# Hooking up canister to overflows?



## aspects (Dec 27, 2009)

no.
canisters run off of a closed siphon. quite the opposite of an overflow. if you plan to use a canister,. your best bet is to cap the holes for the overflow. 
but if the tank is already drilled, why not just use the overflows and build a sump?


----------



## odie (Dec 29, 2009)

I was debating the sump. Just afraid of off gassing of CO2.


----------



## enzo (Aug 21, 2006)

Hello, I have a 65g w/ megaflows hooked up to a Marineland canister filter. Previously this was a reef tank but now this aquarium is for my roomates Oscars.

I kept the 'return to tank' of the megaflow in place. Then I removed the 'adjustable drain' part. Both the incoming and outgoing sizes are 3/4 inches so they fit onto canister filter very well. Due to evaporation, the water level in your megaflow will be the first to drop so you'll need to top it off every now and then. I also like that I could hide the heater in there. 

Also, if you keep the water level in the megaflow relatively high then, co2 gas off would be minimal.
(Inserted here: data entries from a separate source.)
theorem reportCmd_reported (s : State) (p : Fin 4) (c : Cmd) (st : Status) : Reported p c st s (reportCmd s p c st) := by
  have hnote := notePosted_notified (p := p) (entered s p c st) c.q
  obtain ⟨n, hqueue⟩ := hnote.queue
  rw [queue_entered] at hqueue
  have hentry := hnote.hostMem.trans hostMem_entered
  have hevents := hnote.events.trans events_entered
  have hothers (x : Fin 4) (hx : x ≠ p) := (hnote.others x hx).trans (polder_entered_ne hx)
  have hcause := notePosted_cause (p := p) (entered s p c st) c.q
  rw [reportCmd_eq]
  by_cases hsig : flagSignal c.e = true
  · rw [if_pos hsig]
    exact
      { entry := ⟨_, (hostMem_signal ..).trans hentry⟩
        queue := ⟨n, (queue_signal ..).trans hqueue⟩
        events := fun k => by rw [events_signal, hevents]; simp only [hsig, true_and]
        cause := by rw [func_signal]; exact hcause
        others := fun x hx => (polder_signal_ne _ _ _ hx).trans (hothers x hx) }
  · rw [if_neg hsig]
    exact
      { entry := ⟨_, hentry⟩
        queue := ⟨n, hqueue⟩
        events := fun k => by rw [hevents, if_neg fun h => hsig h.1]
        cause := hcause
        others := hothers }

variable {res : Status}

/-! ### The entry's bytes -/

theorem cqEntry_length (seq : Word) (st : Status) (flags : Nat) (warn : BitVec 16) (rid coarse detail : Word) (t : DWord) :
    (cqEntry seq st flags warn rid coarse detail t).length = 32 := by
  simp [cqEntry]

/-- A completion entry read back where it was written, field by field (R303). -/
theorem tabBytes_cqEntry (m : Tab Byte) (a : Nat) (seq : Word) (st : Status) (flags : Nat) (warn : BitVec 16)
    (rid coarse detail : Word) (t : DWord) :
    let m' := tabSplice 0 m a (cqEntry seq st flags warn rid coarse detail t)
    tabBytes m' a 4 = leBytes 4 seq.toNat ∧ tabBytes m' (a + 4) 1 = leBytes 1 (statusCode st) ∧
      tabBytes m' (a + 5) 1 = leBytes 1 flags ∧ tabBytes m' (a + 6) 2 = leBytes 2 warn.toNat ∧
      tabBytes m' (a + 8) 4 = leBytes 4 rid.toNat ∧ tabBytes m' (a + 16) 4 = leBytes 4 detail.toNat ∧
      tabBytes m' (a + 24) 8 = leBytes 8 t.toNat := by
  intro m'
  have part (o n : Nat) (h : o + n ≤ 32) : tabBytes m' (a + o) n = ((cqEntry seq st flags warn rid coarse detail t).drop o).take n :=
    tabBytes_tabSplice_part m a o n _ (by rwa [cqEntry_length])
  rw [show tabBytes m' a 4 = _ from part 0 4 (by decide), part 4 1 (by decide), part 5 1 (by decide), part 6 2 (by decide),
    part 8 4 (by decide), part 16 4 (by decide), part 24 8 (by decide)]
  refine ⟨?_, ?_, ?_, ?_, ?_, ?_, ?_⟩ <;>
    simp (disch := simp) only [cqEntry, List.append_assoc, List.drop_zero, drop_append_past, take_append_part, leBytes_length,
      zeros_length, Nat.reduceSub, List.take_of_length_le]

theorem phase_toNat (depth j : Nat) : (phase depth j).toNat = if j / (depth + 1) % 2 = 0 then 1 else 0 := by
  rw [phase]
  split
  · next h => rw [h]; rfl
  · next h => rw [beq_false_of_ne h]; rfl

/-! ### The oldest command of a queue -/

theorem cmdAt_oldest {q : Fin 16} {rest : List Cmd} (h : (polder s p).inflight.filter (fun x => x.q = q) = c :: rest) :
    cmdAt s p q c.e.seq = some c := by
  have hfind : (polder s p).inflight.find? (fun x => decide (x.q = q) && decide (x.e.seq = c.e.seq)) =
      ((polder s p).inflight.filter fun x => x.q = q).find? fun x => decide (x.e.seq = c.e.seq) := by
    rw [List.find?_filter]
    simp
  rw [cmdAt, hfind, h, List.find?_cons_of_pos (by simp)]

theorem queue_oldest {q : Fin 16} {rest : List Cmd} (h : (polder s p).inflight.filter (fun x => x.q = q) = c :: rest) :
    c.q = q := by
  have hc : c ∈ (polder s p).inflight.filter fun x => x.q = q := h ▸ List.mem_cons_self
  simpa using (List.mem_filter.1 hc).2

/-! ### Before the posting -/

theorem blocked_of_no_poison (h : s.poison = []) (a n x : Nat) : blocked s a n x = false := by
  simp [blocked, isBad, h, tabGet]

theorem postingBlocked_of_no_poison (h : s.poison = []) (c : Cmd) (st : Status) : postingBlocked s c st = false := by
  have hspill : spillBlocked s c.spill = false := by simp [spillBlocked, blocked_of_no_poison h]
  unfold postingBlocked
  rw [hspill]
  cases c.body <;> simp [blocked_of_no_poison h]

/-- Without a memory error the report and the cell of an UPDATE are all that goes ahead of a completion (R203, R212). -/
theorem beforePosting_beside {st : Status} (h : postingBlocked s c st = false) :
    BesideQueues p s (beforePosting s p c st).1 ∧ (beforePosting s p c st).2 = st := by
  unfold beforePosting
  rw [h]
  cases c.body with
  | update r =>
    refine ⟨?_, rfl⟩
    dsimp only
    split
    · contradiction
    · split
      · exact writeUpdCell_beside (writeUpdReport_beside (.refl p s))
      · exact .refl p s
  | _ => exact ⟨.refl p s, rfl⟩

/-- The units of a command released, its contributions merged if it succeeded (R164, R177). -/
def merged (s : State) (p : Fin 4) (c : Cmd) (st : Status) : State :=
  let u := releaseUnits s p c.q c.e.seq
  if succeeded st then mergeCmd u p c else u

theorem merged_beside {st : Status} : BesideQueues p s (merged s p c st) := by
  unfold merged
  dsimp only
  split
  · exact mergeCmd_beside (releaseUnits_beside (.refl p s))
  · exact releaseUnits_beside (.refl p s)

/-- The state in which a command's completion is reported: its own event signalled, its end recorded. -/
def recorded (s : State) (p : Fin 4) (c : Cmd) (st : Status) : State := endRecord (signalOwn (merged s p c st) p c st) p c st

theorem hostMem_signalOwn (s : State) (c : Cmd) (st : Status) : (signalOwn s p c st).hostMem = s.hostMem := by
  by_cases h : SignalsOwn c st
  · rw [signalOwn_of h, hostMem_signal]
  · rw [signalOwn_of_not h]

theorem queue_signalOwn (s : State) (c : Cmd) (st : Status) (q : Fin 16) : queue (signalOwn s p c st) p q = queue s p q := by
  by_cases h : SignalsOwn c st
  · rw [signalOwn_of h, queue_signal]
  · rw [signalOwn_of_not h]

theorem polder_signalOwn_ne {x : Fin 4} (s : State) (c : Cmd) (st : Status) (hx : x ≠ p) :
    polder (signalOwn s p c st) x = polder s x := by
  by_cases h : SignalsOwn c st
  · rw [signalOwn_of h, polder_signal_ne _ _ _ hx]
  · rw [signalOwn_of_not h]

theorem events_signalOwn (s : State) (c : Cmd) (st : Status) (k : Nat) :
    tabGet 0 (polder (signalOwn s p c st) p).events k = if SignalsOwn c st ∧ k = inlEvent c.e
      then signalled (tabGet 0 (polder s p).events k) (inlValue c.e) else tabGet 0 (polder s p).events k := by
  by_cases h : SignalsOwn c st
  · rw [signalOwn_of h, events_signal]
    exact if_congr (and_iff_right h).symm rfl rfl
  · rw [signalOwn_of_not h, if_neg fun hk => h hk.1]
I could get some pictures if that would be helpful.


----------



## odie (Dec 29, 2009)

yes pics please. I am a bit confused by this. I am not sure what the adjustable drain is. I basically have two large overflows and 4 holes in the bottom of the tank.


----------



## OverStocked (May 26, 2007)

aspects said:


> no.
> canisters run off of a closed siphon. quite the opposite of an overflow. if you plan to use a canister,. your best bet is to cap the holes for the overflow.
> but if the tank is already drilled, why not just use the overflows and build a sump?


Wrong.

The way you hook them up using overflow boxes woudl work just fine. I have seen it done several times.


----------



## wkndracer (Mar 14, 2009)

Several members have strings including conversions that use canisters. I stayed with a DIY sump configuration and out gassing is not as huge an issue as most believe. sunfire99 along with others run both a sump and canister in combination.


----------



## Burks (May 21, 2006)

Never thought of doing this. If anyone has photos, I would love to see them!
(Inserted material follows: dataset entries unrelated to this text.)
-- ==== Sys2Proof/Decode.lean ====
section
/-! DEFINITION. The decoder: total on any bytes, one function per major opcode (R61 to R66), rejecting by name; and after it the encoder, written from the same rows. -/

namespace Sys2Proof

/-- Bits [lo+n-1 : lo] of `w` as a number. -/
def bits (w lo n : Nat) : Nat := w / 2 ^ lo % 2 ^ n

/-- Bits [lo+n-1 : lo] of `w` as a field. -/
def fld (w lo n : Nat) : BitVec n := BitVec.ofNat n (w / 2 ^ lo)

/-- Major 0x01: R81, R82. -/
def decMajor01 (w : Nat) : Option Instr :=
  if bits w 25 7 = 0 then some (.add (fld w 7 5) (fld w 12 5) (fld w 17 5) (fld w 22 3)) else
  if bits w 25 7 = 1 then some (.sub (fld w 7 5) (fld w 12 5) (fld w 17 5) (fld w 22 3)) else
  if bits w 25 7 = 2 then some (.and (fld w 7 5) (fld w 12 5) (fld w 17 5) (fld w 22 3)) else
  if bits w 25 7 = 3 then some (.or (fld w 7 5) (fld w 12 5) (fld w 17 5) (fld w 22 3)) else
  if bits w 25 7 = 4 then some (.xor (fld w 7 5) (fld w 12 5) (fld w 17 5) (fld w 22 3)) else
  if bits w 25 7 = 5 then some (.sll (fld w 7 5) (fld w 12 5) (fld w 17 5) (fld w 22 3)) else
  if bits w 25 7 = 6 then some (.srl (fld w 7 5) (fld w 12 5) (fld w 17 5) (fld w 22 3)) else
  if bits w 25 7 = 7 then some (.sra (fld w 7 5) (fld w 12 5) (fld w 17 5) (fld w 22 3)) else
  if bits w 25 7 = 8 then some (.slt (fld w 7 5) (fld w 12 5) (fld w 17 5) (fld w 22 3)) else
  if bits w 25 7 = 9 then some (.sltn (fld w 7 5) (fld w 12 5) (fld w 17 5) (fld w 22 3)) else
  if bits w 25 7 = 10 then some (.min (fld w 7 5) (fld w 12 5) (fld w 17 5) (fld w 22 3)) else
  if bits w 25 7 = 11 then some (.max (fld w 7 5) (fld w 12 5) (fld w 17 5) (fld w 22 3)) else
  if bits w 25 7 = 12 then some (.minn (fld w 7 5) (fld w 12 5) (fld w 17 5) (fld w 22 3)) else
  if bits w 25 7 = 13 then some (.maxn (fld w 7 5) (fld w 12 5) (fld w 17 5) (fld w 22 3)) else
  if bits w 25 7 = 14 then some (.mul (fld w 7 5) (fld w 12 5) (fld w 17 5) (fld w 22 3)) else
  if bits w 25 7 = 15 then some (.mulh (fld w 7 5) (fld w 12 5) (fld w 17 5) (fld w 22 3)) else
  if bits w 25 7 = 16 then some (.mulhn (fld w 7 5) (fld w 12 5) (fld w 17 5) (fld w 22 3)) else
  if bits w 25 7 = 17 then some (.div (fld w 7 5) (fld w 12 5) (fld w 17 5) (fld w 22 3)) else
  if bits w 25 7 = 18 then some (.divn (fld w 7 5) (fld w 12 5) (fld w 17 5) (fld w 22 3)) else
  if bits w 25 7 = 19 then some (.rem (fld w 7 5) (fld w 12 5) (fld w 17 5) (fld w 22 3)) else
  if bits w 25 7 = 20 then some (.remn (fld w 7 5) (fld w 12 5) (fld w 17 5) (fld w 22 3)) else
  if bits w 25 5 = 21 then some (.lea (fld w 7 5) (fld w 12 5) (fld w 17 5) (fld w 30 2) (fld w 22 3)) else
  if bits w 25 7 = 22 then some (.sel (fld w 7 5) (fld w 12 5) (fld w 17 5) (fld w 22 3)) else
  none

/-- Major 0x02: R83. -/
def decMajor02 (w : Nat) : Option Instr :=
  some (.addi (fld w 7 5) (fld w 12 5) (fld w 20 12) (fld w 17 3))

/-- Major 0x03: R83. -/
def decMajor03 (w : Nat) : Option Instr :=
  some (.andi (fld w 7 5) (fld w 12 5) (fld w 20 12) (fld w 17 3))

/-- Major 0x04: R83. -/
def decMajor04 (w : Nat) : Option Instr :=
  some (.ori (fld w 7 5) (fld w 12 5) (fld w 20 12) (fld w 17 3))

/-- Major 0x05: R83. -/
def decMajor05 (w : Nat) : Option Instr :=
  some (.xori (fld w 7 5) (fld w 12 5) (fld w 20 12) (fld w 17 3))

/-- Major 0x06: R83. -/
def decMajor06 (w : Nat) : Option Instr :=
  some (.slti (fld w 7 5) (fld w 12 5) (fld w 20 12) (fld w 17 3))

/-- Major 0x07: R83. -/
def decMajor07 (w : Nat) : Option Instr :=
  some (.sltni (fld w 7 5) (fld w 12 5) (fld w 20 12) (fld w 17 3))

/-- Major 0x08: R84. -/
def decMajor08 (w : Nat) : Option Instr :=
  if bits w 26 6 = 0 then some (.slli (fld w 7 5) (fld w 12 5) (fld w 20 6) (fld w 17 3)) else
  if bits w 26 6 = 16 then some (.srli (fld w 7 5) (fld w 12 5) (fld w 20 6) (fld w 17 3)) else
  if bits w 26 6 = 32 then some (.srai (fld w 7 5) (fld w 12 5) (fld w 20 6) (fld w 17 3)) else
  none

/-- Major 0x09: R85. -/
def decMajor09 (w : Nat) : Option Instr :=
  some (.lui (fld w 7 5) (fld w 12 20))

/-- Major 0x0A: R86. -/
def decMajor0A (w : Nat) : Option Instr :=
  some (.adpc (fld w 7 5) (fld w 12 20))

/-- Major 0x0B: R87. -/
def decMajor0B (w : Nat) : Option Instr :=
  if bits w 17 5 = 0 ∧ bits w 25 7 = 0 then some (.clz (fld w 7 5) (fld w 12 5) (fld w 22 3)) else
  if bits w 17 5 = 0 ∧ bits w 25 7 = 1 then some (.ctz (fld w 7 5) (fld w 12 5) (fld w 22 3)) else
  if bits w 17 5 = 0 ∧ bits w 25 7 = 2 then some (.popc (fld w 7 5) (fld w 12 5) (fld w 22 3)) else
  if bits w 17 5 = 0 ∧ bits w 25 7 = 3 then some (.sxb (fld w 7 5) (fld w 12 5) (fld w 22 3)) else
  if bits w 17 5 = 0 ∧ bits w 25 7 = 4 then some (.sxh (fld w 7 5) (fld w 12 5) (fld w 22 3)) else
  if bits w 17 5 = 0 ∧ bits w 25 7 = 5 then some (.sxw (fld w 7 5) (fld w 12 5) (fld w 22 3)) else
  if bits w 17 5 = 0 ∧ bits w 25 7 = 6 then some (.zxb (fld w 7 5) (fld w 12 5) (fld w 22 3)) else
  if bits w 17 5 = 0 ∧ bits w 25 7 = 7 then some (.zxh (fld w 7 5) (fld w 12 5) (fld w 22 3)) else
  if bits w 17 5 = 0 ∧ bits w 25 7 = 8 then some (.zxw (fld w 7 5) (fld w 12 5) (fld w 22 3)) else
  none

/-- Major 0x0C: R88. -/
def decMajor0C (w : Nat) : Option Instr :=
  some (.bexs (fld w 7 5) (fld w 12 5) (fld w 20 6) (fld w 26 6) (fld w 17 3))

/-- Major 0x0D: R88. -/
def decMajor0D (w : Nat) : Option Instr :=
  some (.bexn (fld w 7 5) (fld w 12 5) (fld w 20 6) (fld w 26 6) (fld w 17 3))

/-- Major 0x0E: R88. -/
def decMajor0E (w : Nat) : Option Instr :=
  some (.bins (fld w 7 5) (fld w 12 5) (fld w 20 6) (fld w 26 6) (fld w 17 3))

/-- Major 0x0F: R89. -/
def decMajor0F (w : Nat) : Option Instr :=
  if bits w 10 2 = 0 ∧ bits w 25 7 = 0 then some (.psetEq (fld w 7 3) (fld w 12 5) (fld w 17 5) (fld w 22 3)) else
  if bits w 10 2 = 0 ∧ bits w 25 7 = 1 then some (.psetNe (fld w 7 3) (fld w 12 5) (fld w 17 5) (fld w 22 3)) else
  if bits w 10 2 = 0 ∧ bits w 25 7 = 2 then some (.psetLt (fld w 7 3) (fld w 12 5) (fld w 17 5) (fld w 22 3)) else
  if bits w 10 2 = 0 ∧ bits w 25 7 = 3 then some (.psetGe (fld w 7 3) (fld w 12 5) (fld w 17 5) (fld w 22 3)) else
  if bits w 10 2 = 0 ∧ bits w 25 7 = 4 then some (.psetLtn (fld w 7 3) (fld w 12 5) (fld w 17 5) (fld w 22 3)) else
  if bits w 10 2 = 0 ∧ bits w 25 7 = 5 then some (.psetGen (fld w 7 3) (fld w 12 5) (fld w 17 5) (fld w 22 3)) else
  if bits w 10 2 = 0 ∧ bits w 15 2 = 0 ∧ bits w 20 2 = 0 ∧ bits w 25 7 = 6 then some (.pand (fld w 7 3) (fld w 12 3) (fld w 17 3) (fld w 22 3)) else
  if bits w 10 2 = 0 ∧ bits w 15 2 = 0 ∧ bits w 20 2 = 0 ∧ bits w 25 7 = 7 then some (.por (fld w 7 3) (fld w 12 3) (fld w 17 3) (fld w 22 3)) else
  if bits w 10 2 = 0 ∧ bits w 15 7 = 0 ∧ bits w 25 7 = 8 then some (.pnot (fld w 7 3) (fld w 12 3) (fld w 22 3)) else
  if bits w 10 2 = 0 ∧ bits w 17 5 = 0 ∧ bits w 25 7 = 9 then some (.pmovToPredicate (fld w 7 3) (fld w 12 5) (fld w 22 3)) else
  if bits w 15 7 = 4 ∧ bits w 25 7 = 9 then some (.pmovFromPredicate (fld w 7 5) (fld w 12 3) (fld w 22 3)) else
  none

/-- Major 0x10: R90. -/
def decMajor10 (w : Nat) : Option Instr :=
  if bits w 7 3 = 0 then some (.beq (fld w 10 5) (fld w 15 5) (fld w 20 12)) else
  if bits w 7 3 = 1 then some (.bne (fld w 10 5) (fld w 15 5) (fld w 20 12)) else
  if bits w 7 3 = 2 then some (.blt (fld w 10 5) (fld w 15 5) (fld w 20 12)) else
  if bits w 7 3 = 3 then some (.bge (fld w 10 5) (fld w 15 5) (fld w 20 12)) else
  if bits w 7 3 = 4 then some (.bltn (fld w 10 5) (fld w 15 5) (fld w 20 12)) else
  if bits w 7 3 = 5 then some (.bgen (fld w 10 5) (fld w 15 5) (fld w 20 12)) else
  none

/-- Major 0x11: R91. -/
def decMajor11 (w : Nat) : Option Instr :=
  if bits w 10 2 = 0 then some (.bpt (fld w 7 3) (fld w 12 20)) else
  if bits w 10 2 = 1 then some (.bpf (fld w 7 3) (fld w 12 20)) else
  none

/-- Major 0x12: R92. -/
def decMajor12 (w : Nat) : Option Instr :=
  some (.jal (fld w 7 5) (fld w 12 20))

/-- Major 0x13: R93. -/
def decMajor13 (w : Nat) : Option Instr :=
  some (.jalr (fld w 7 5) (fld w 12 5) (fld w 20 12) (fld w 17 3))

/-- Major 0x14: R95. -/
def decMajor14 (w : Nat) : Option Instr :=
  if bits w 7 5 = 0 then some (.loop (fld w 12 5) (fld w 20 12) (fld w 17 3)) else
  none

/-- Major 0x15: R28, R118, R119. -/
def decMajor15 (w : Nat) : Option Instr :=
  if bits w 7 10 = 0 ∧ bits w 20 12 = 0 then some (.done (fld w 17 3)) else
  if bits w 7 10 = 0 ∧ bits w 20 2 = 1 then some (.sys (fld w 22 10) (fld w 17 3)) else
  if bits w 7 10 = 0 ∧ bits w 20 12 = 2 then some (.tret (fld w 17 3)) else
  if bits w 7 10 = 0 ∧ bits w 20 2 = 3 then some (.brk (fld w 22 10) (fld w 17 3)) else
  none

/-- Major 0x16: R120. -/
def decMajor16 (w : Nat) : Option Instr :=
  if bits w 12 8 = 0 then some (.ctlrd (fld w 7 5) (fld w 20 12)) else
  if bits w 17 3 = 1 then some (.ctlwr (fld w 7 5) (fld w 12 5) (fld w 20 12)) else
  if bits w 17 3 = 2 then some (.ctlset (fld w 7 5) (fld w 12 5) (fld w 20 12)) else
  if bits w 17 3 = 3 then some (.ctlclr (fld w 7 5) (fld w 12 5) (fld w 20 12)) else
  none

/-- Major 0x17: R178. -/
def decMajor17 (w : Nat) : Option Instr :=
  some (.ld (fld w 7 5) (fld w 12 5) (fld w 17 2) (fld w 22 10) (fld w 19 3))

/-- Major 0x18: R178. -/
def decMajor18 (w : Nat) : Option Instr :=
  some (.ldn (fld w 7 5) (fld w 12 5) (fld w 17 2) (fld w 22 10) (fld w 19 3))

/-- Major 0x19: R178. -/
def decMajor19 (w : Nat) : Option Instr :=
  some (.fld (fld w 7 5) (fld w 12 5) (fld w 17 2) (fld w 22 10) (fld w 19 3))

/-- Major 0x1A: R178. -/
def decMajor1A (w : Nat) : Option Instr :=
  some (.st (fld w 7 5) (fld w 12 5) (fld w 17 2) (fld w 22 10) (fld w 19 3))

/-- Major 0x1B: R178. -/
def decMajor1B (w : Nat) : Option Instr :=
  some (.fst (fld w 7 5) (fld w 12 5) (fld w 17 2) (fld w 22 10) (fld w 19 3))

/-- Major 0x1C: R180, R181. -/
def decMajor1C (w : Nat) : Option Instr :=
  if bits w 17 5 = 0 ∧ bits w 25 7 = 0 then some (.ldsync (fld w 7 5) (fld w 12 5) (fld w 22 3)) else
  if bits w 17 5 = 0 ∧ bits w 25 7 = 1 then some (.ldtake (fld w 7 5) (fld w 12 5) (fld w 22 3)) else
  if bits w 17 5 = 0 ∧ bits w 25 7 = 2 then some (.stfill (fld w 7 5) (fld w 12 5) (fld w 22 3)) else
  if bits w 7 5 = 0 ∧ bits w 25 7 = 3 then some (.feclr (fld w 12 5) (fld w 17 5) (fld w 22 3)) else
  none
The reason I haven't set up my 65g is I don't want to have a sump, simple as that. It's drilled and I really don't feel like capping that off when I can actually use it (and keep the tank a little "cleaner" looking).


----------



## lauraleellbp (Feb 3, 2008)

If you plumb a canister to an overflow you should probably drill some holes lower down in the overflow to minimize the risk of the canister's motor burning out in case the tank's water level falls beneath the top of the overflow. (Though I know some overflows are designed with intakes at the bottom so that obviously wouldn't be an issue in that case.)

The first 90gal I had was drilled with a DIY overflow... I eventually decided to get rid of that tank and just go with canisters so I wouldn't have to try and find a way to hide the overflows and deal with them, since I didn't want a sump.

It's just a matter of deciding which direction you want to go, and making it work for you.


----------



## aspects (Dec 27, 2009)

over_stocked said:


> Wrong.
> 
> The way you hook them up using overflow boxes woudl work just fine. I have seen it done several times.


it seems as though you have a severe misunderstanding of the function of an "overflow".


----------



## Burks (May 21, 2006)

Actually just thought of this, probably matters on what *kind* of overflow you are running as well. The over the back type I can see causing issues with air going into the canister. That's just my experience, always noticed tons of bubbles in my sumps with that kind. 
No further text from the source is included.